[PATCH] revset: introduce optional 'while' predicate for ancestors()

Sat Oct 11 21:03:35 CDT 2014

On 10/11/2014 05:45 PM, Mads Kiilerich wrote:
> On 10/11/2014 02:33 AM, Pierre-Yves David wrote:
>> On 10/07/2014 05:22 PM, Mads Kiilerich wrote:
>>> # HG changeset patch
>>> # User Mads Kiilerich <madski at unity3d.com>
>>> # Date 1412727753 -7200
>>> #      Wed Oct 08 02:22:33 2014 +0200
>>> # Node ID 7c48c97a07b865c86a75562f94656a64a8506273
>>> # Parent  564ae7d2ec9bee86b00a6ba817271ac0b19deca7
>>> revset: introduce optional 'while' predicate for ancestors()
>>>
>>> When specifying a 'while' set, ancestors() will now only visit
>>> parents that are
>>> in that set. This makes it possible to prune while doing an ancestor
>>> traversal
>>> and reduce the number of membership tests.  Such a pruning is very
>>> convenient
>>> when expensive checks are involved.
>>
>> Good feature, not really possible to achieve the same result easily
>> (and definitely not with the same perf)
>>
>>>
>>> The primary initial use case for this feature is that filtering on
>>> branch name
>>> is so expensive. Often it is just as relevant to prune everything not
>>> on the
>>> branch.
>>>
>>> Example:
>>>
>>>    $ hg --time debugrevspec 'branch(.)' | wc -l
>>>    time: real 9.380 secs (user 9.200+0.000 sys 0.180+0.000)
>>>    119
>>>
>>>    $ hg --time debugrevspec 'ancestors(.)&branch(.)' | wc -l
>>>    time: real 10.070 secs (user 9.940+0.000 sys 0.110+0.000)
>>>    119
>>>
>>>    $ hg --time debugrevspec 'ancestors(., branch(.))' | wc -l
>>>    time: real 0.160 secs (user 0.140+0.000 sys 0.020+0.000)
>>>    119
>>
>> Would be interested in output from the perf extension. Probably not
>> worth adding an entry in the official benchmark. But I may be wrong.
>
> What/how? The documentation of perf.py and its intended use is very
> sparse.

yeah, sure, the documentation is hard to get:

   $ hg help perfrevset
   hg perfrevset REVSET

   benchmark the execution time of a revset
   […]

<sarcasm/>

Joke aside I'm surprise you have never heard of this 6 year old 
extension. It host all kind of command dedicated to testing specific 
part of the mercurial code.

> There is also no mentioning of how revsetbenchmarks.txt should
> be used.

May you could look at the revsetbenchmarks.py file right next to ;-)

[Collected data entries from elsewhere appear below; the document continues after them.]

/-! ### palScan -/

@[simp] theorem palScan_pending (b : Board) : (palScan b s).pending = s.pending := rfl
@[simp] theorem palScan_cores (b : Board) : (palScan b s).cores = s.cores := rfl
@[simp] theorem palScan_out (b : Board) : (palScan b s).out = s.out := rfl
@[simp] theorem palScan_turnOver (b : Board) : (palScan b s).turnOver = s.turnOver := rfl
@[simp] theorem palScan_draws (b : Board) : (palScan b s).draws = s.draws := rfl
@[simp] theorem palScan_irqPin (b : Board) : (palScan b s).irqPin = s.irqPin := rfl
@[simp] theorem palScan_rstPin (b : Board) : (palScan b s).rstPin = s.rstPin := rfl
@[simp] theorem palScan_c148 (b : Board) : (palScan b s).c148 = s.c148 := rfl
@[simp] theorem palScan_rstSound (b : Board) : (palScan b s).rstSound = s.rstSound := rfl
@[simp] theorem palScan_rstSlaveIO (b : Board) : (palScan b s).rstSlaveIO = s.rstSlaveIO := rfl
@[simp] theorem palScan_wdt (b : Board) : (palScan b s).wdt = s.wdt := rfl
@[simp] theorem palScan_mem (b : Board) : (palScan b s).mem = s.mem := rfl
@[simp] theorem palScan_layers (b : Board) : (palScan b s).layers = s.layers := rfl
@[simp] theorem palScan_flip (b : Board) : (palScan b s).flip = s.flip := rfl
@[simp] theorem palScan_sprBank (b : Board) : (palScan b s).sprBank = s.sprBank := rfl
@[simp] theorem palScan_rozBus (b : Board) : (palScan b s).rozBus = s.rozBus := rfl
@[simp] theorem palScan_rozPri (b : Board) : (palScan b s).rozPri = s.rozPri := rfl
@[simp] theorem palScan_visible (b : Board) : (palScan b s).visible = setWire (markPens (framePens b s)) 0 false := rfl
@[simp] theorem palScan_prevRGB (b : Board) : (palScan b s).prevRGB = s.prevRGB := rfl
@[simp] theorem palScan_colourTable (b : Board) : (palScan b s).colourTable = s.colourTable := rfl
@[simp] theorem palScan_fb (b : Board) : (palScan b s).fb = s.fb := rfl
@[simp] theorem palScan_phase (b : Board) : (palScan b s).phase = s.phase := rfl
@[simp] theorem palScan_frame (b : Board) : (palScan b s).frame = s.frame := rfl
@[simp] theorem palScan_slice (b : Board) : (palScan b s).slice = s.slice := rfl
@[simp] theorem palScan_turn (b : Board) : (palScan b s).turn = s.turn := rfl
@[simp] theorem palScan_analogLatch (b : Board) : (palScan b s).analogLatch = s.analogLatch := rfl
@[simp] theorem palScan_analogDone (b : Board) : (palScan b s).analogDone = s.analogDone := rfl

/-! ### clearFrame -/

@[simp] theorem clearFrame_pending : (clearFrame s).pending = s.pending := rfl
@[simp] theorem clearFrame_cores : (clearFrame s).cores = s.cores := rfl
@[simp] theorem clearFrame_out : (clearFrame s).out = s.out := rfl
@[simp] theorem clearFrame_turnOver : (clearFrame s).turnOver = s.turnOver := rfl
@[simp] theorem clearFrame_draws : (clearFrame s).draws = s.draws := rfl
@[simp] theorem clearFrame_irqPin : (clearFrame s).irqPin = s.irqPin := rfl
@[simp] theorem clearFrame_rstPin : (clearFrame s).rstPin = s.rstPin := rfl
@[simp] theorem clearFrame_c148 : (clearFrame s).c148 = s.c148 := rfl
@[simp] theorem clearFrame_rstSound : (clearFrame s).rstSound = s.rstSound := rfl
@[simp] theorem clearFrame_rstSlaveIO : (clearFrame s).rstSlaveIO = s.rstSlaveIO := rfl
@[simp] theorem clearFrame_wdt : (clearFrame s).wdt = s.wdt := rfl
@[simp] theorem clearFrame_mem : (clearFrame s).mem = s.mem := rfl
@[simp] theorem clearFrame_layers : (clearFrame s).layers = s.layers := rfl
@[simp] theorem clearFrame_flip : (clearFrame s).flip = s.flip := rfl
@[simp] theorem clearFrame_sprBank : (clearFrame s).sprBank = s.sprBank := rfl
@[simp] theorem clearFrame_rozBus : (clearFrame s).rozBus = s.rozBus := rfl
@[simp] theorem clearFrame_rozPri : (clearFrame s).rozPri = s.rozPri := rfl
@[simp] theorem clearFrame_visible : (clearFrame s).visible = s.visible := rfl
@[simp] theorem clearFrame_prevRGB : (clearFrame s).prevRGB = s.prevRGB := rfl
@[simp] theorem clearFrame_colourTable : (clearFrame s).colourTable = s.colourTable := rfl
@[simp] theorem clearFrame_fb : (clearFrame s).fb = grid screenW screenH fun _ _ => 0 := rfl
@[simp] theorem clearFrame_phase : (clearFrame s).phase = .init := rfl
@[simp] theorem clearFrame_frame : (clearFrame s).frame = s.frame := rfl
@[simp] theorem clearFrame_slice : (clearFrame s).slice = s.slice := rfl
@[simp] theorem clearFrame_turn : (clearFrame s).turn = s.turn := rfl
@[simp] theorem clearFrame_analogLatch : (clearFrame s).analogLatch = s.analogLatch := rfl
@[simp] theorem clearFrame_analogDone : (clearFrame s).analogDone = s.analogDone := rfl

/-! ### outputFrame -/

@[simp] theorem outputFrame_pending : (outputFrame s).pending = s.pending := rfl
@[simp] theorem outputFrame_cores : (outputFrame s).cores = s.cores := rfl
@[simp] theorem outputFrame_out : (outputFrame s).out = s.out ++ [.frame (indexFrame s) (rgbFrame s)] := rfl
@[simp] theorem outputFrame_turnOver : (outputFrame s).turnOver = s.turnOver := rfl
@[simp] theorem outputFrame_draws : (outputFrame s).draws = s.draws := rfl
@[simp] theorem outputFrame_irqPin : (outputFrame s).irqPin = s.irqPin := rfl
@[simp] theorem outputFrame_rstPin : (outputFrame s).rstPin = s.rstPin := rfl
@[simp] theorem outputFrame_c148 : (outputFrame s).c148 = s.c148 := rfl
@[simp] theorem outputFrame_rstSound : (outputFrame s).rstSound = s.rstSound := rfl
@[simp] theorem outputFrame_rstSlaveIO : (outputFrame s).rstSlaveIO = s.rstSlaveIO := rfl
@[simp] theorem outputFrame_wdt : (outputFrame s).wdt = s.wdt := rfl
@[simp] theorem outputFrame_mem : (outputFrame s).mem = s.mem := rfl
@[simp] theorem outputFrame_layers : (outputFrame s).layers = s.layers := rfl
@[simp] theorem outputFrame_flip : (outputFrame s).flip = s.flip := rfl
@[simp] theorem outputFrame_sprBank : (outputFrame s).sprBank = s.sprBank := rfl
@[simp] theorem outputFrame_rozBus : (outputFrame s).rozBus = s.rozBus := rfl
@[simp] theorem outputFrame_rozPri : (outputFrame s).rozPri = s.rozPri := rfl
@[simp] theorem outputFrame_visible : (outputFrame s).visible = s.visible := rfl
@[simp] theorem outputFrame_prevRGB : (outputFrame s).prevRGB = s.prevRGB := rfl
@[simp] theorem outputFrame_colourTable : (outputFrame s).colourTable = s.colourTable := rfl
@[simp] theorem outputFrame_fb : (outputFrame s).fb = s.fb := rfl
@[simp] theorem outputFrame_phase : (outputFrame s).phase = s.phase := rfl
@[simp] theorem outputFrame_frame : (outputFrame s).frame = s.frame := rfl
@[simp] theorem outputFrame_slice : (outputFrame s).slice = s.slice := rfl
@[simp] theorem outputFrame_turn : (outputFrame s).turn = s.turn := rfl
@[simp] theorem outputFrame_analogLatch : (outputFrame s).analogLatch = s.analogLatch := rfl
@[simp] theorem outputFrame_analogDone : (outputFrame s).analogDone = s.analogDone := rfl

> The wiki gives no hits. I assume it is something that is
> related to some facebook internal setup using internal repos.

Yeah, sure, as it was facebook internal we put it in the Mercurial 
public repo. And then we had people external to Facebook update its 
content and run it ;-)

revsetbenchmarks.py is a scrip to run perfrevset (you, again!) for a 
list of revset against a set of revision (you are not so interested in 
the revision part.

    $ ./revsetbenchmark.py <revs-to-be-tested> [-f 
<file-to-read-revsets-from>]

if -f is omitted revsets are read from stdin.

revsetbenchmark.txt is just a list of interesting revsets we want tested 
on a regular basis.

>>> diff --git a/mercurial/revset.py b/mercurial/revset.py
>>> --- a/mercurial/revset.py
>>> +++ b/mercurial/revset.py
>>> @@ -17,7 +17,7 @@ import obsolete as obsmod
>>>   import pathutil
>>>   import repoview
>>>
>>> -def _revancestors(repo, revs, followfirst):
>>> +def _revancestors(repo, revs, followfirst, while_=None):
>>>       """Like revlog.ancestors(), but supports followfirst."""
>>>       cut = followfirst and 1 or None
>>>       cl = repo.changelog
>>> @@ -41,10 +41,11 @@ def _revancestors(repo, revs, followfirs
>>>                           revsnode = revqueue.popleft()
>>>                           heapq.heappush(h, -revsnode)
>>>                   seen.add(current)
>>> -                yield current
>>> -                for parent in cl.parentrevs(current)[:cut]:
>>> -                    if parent != node.nullrev:
>>> -                        heapq.heappush(h, -parent)
>>> +                if while_ is None or current in while_:
>>> +                    yield current
>>> +                    for parent in cl.parentrevs(current)[:cut]:
>>> +                        if parent != node.nullrev:
>>> +                            heapq.heappush(h, -parent)
>>>
>>>       return _generatorset(iterate(), iterasc=False)
>>>
>>> @@ -344,15 +345,22 @@ def ancestor(repo, subset, x):
>>>       return baseset([])
>>>
>>>   def _ancestors(repo, subset, x, followfirst=False):
>>> -    args = getset(repo, spanset(repo), x)
>>> +    args = getargs(x, 0, 2, _('ancestors takes no, one or two
>>> arguments'))
>>>       if not args:
>>>           return baseset([])
>>> -    s = _revancestors(repo, args, followfirst)
>>> +    heads = getset(repo, _spanset(repo), args[0])
>>> +    if not heads:
>>> +        return baseset([])
>>> +    while_ = None
>>> +    if len(args) > 1:
>>> +        while_ = getset(repo, _spanset(repo), args[1])
>>
>> _spanset(repo) is very very wrong. Should be spanset(repo) (or
>> fullreposet(repo) as returned by the spanset call)
>
> Why? The spanset docstring says the opposite. It suggests that all use
> of spanset should replaced by either fullreposet or _spanset.

Because by doing so, you bypass the fullreposet optimisation. If you 
want a spanset over the whole repo, use fullreposet.

see http://selenic.com/hg/rev/fbae659543cf (and related changes for details)

-- 
Pierre-Yves David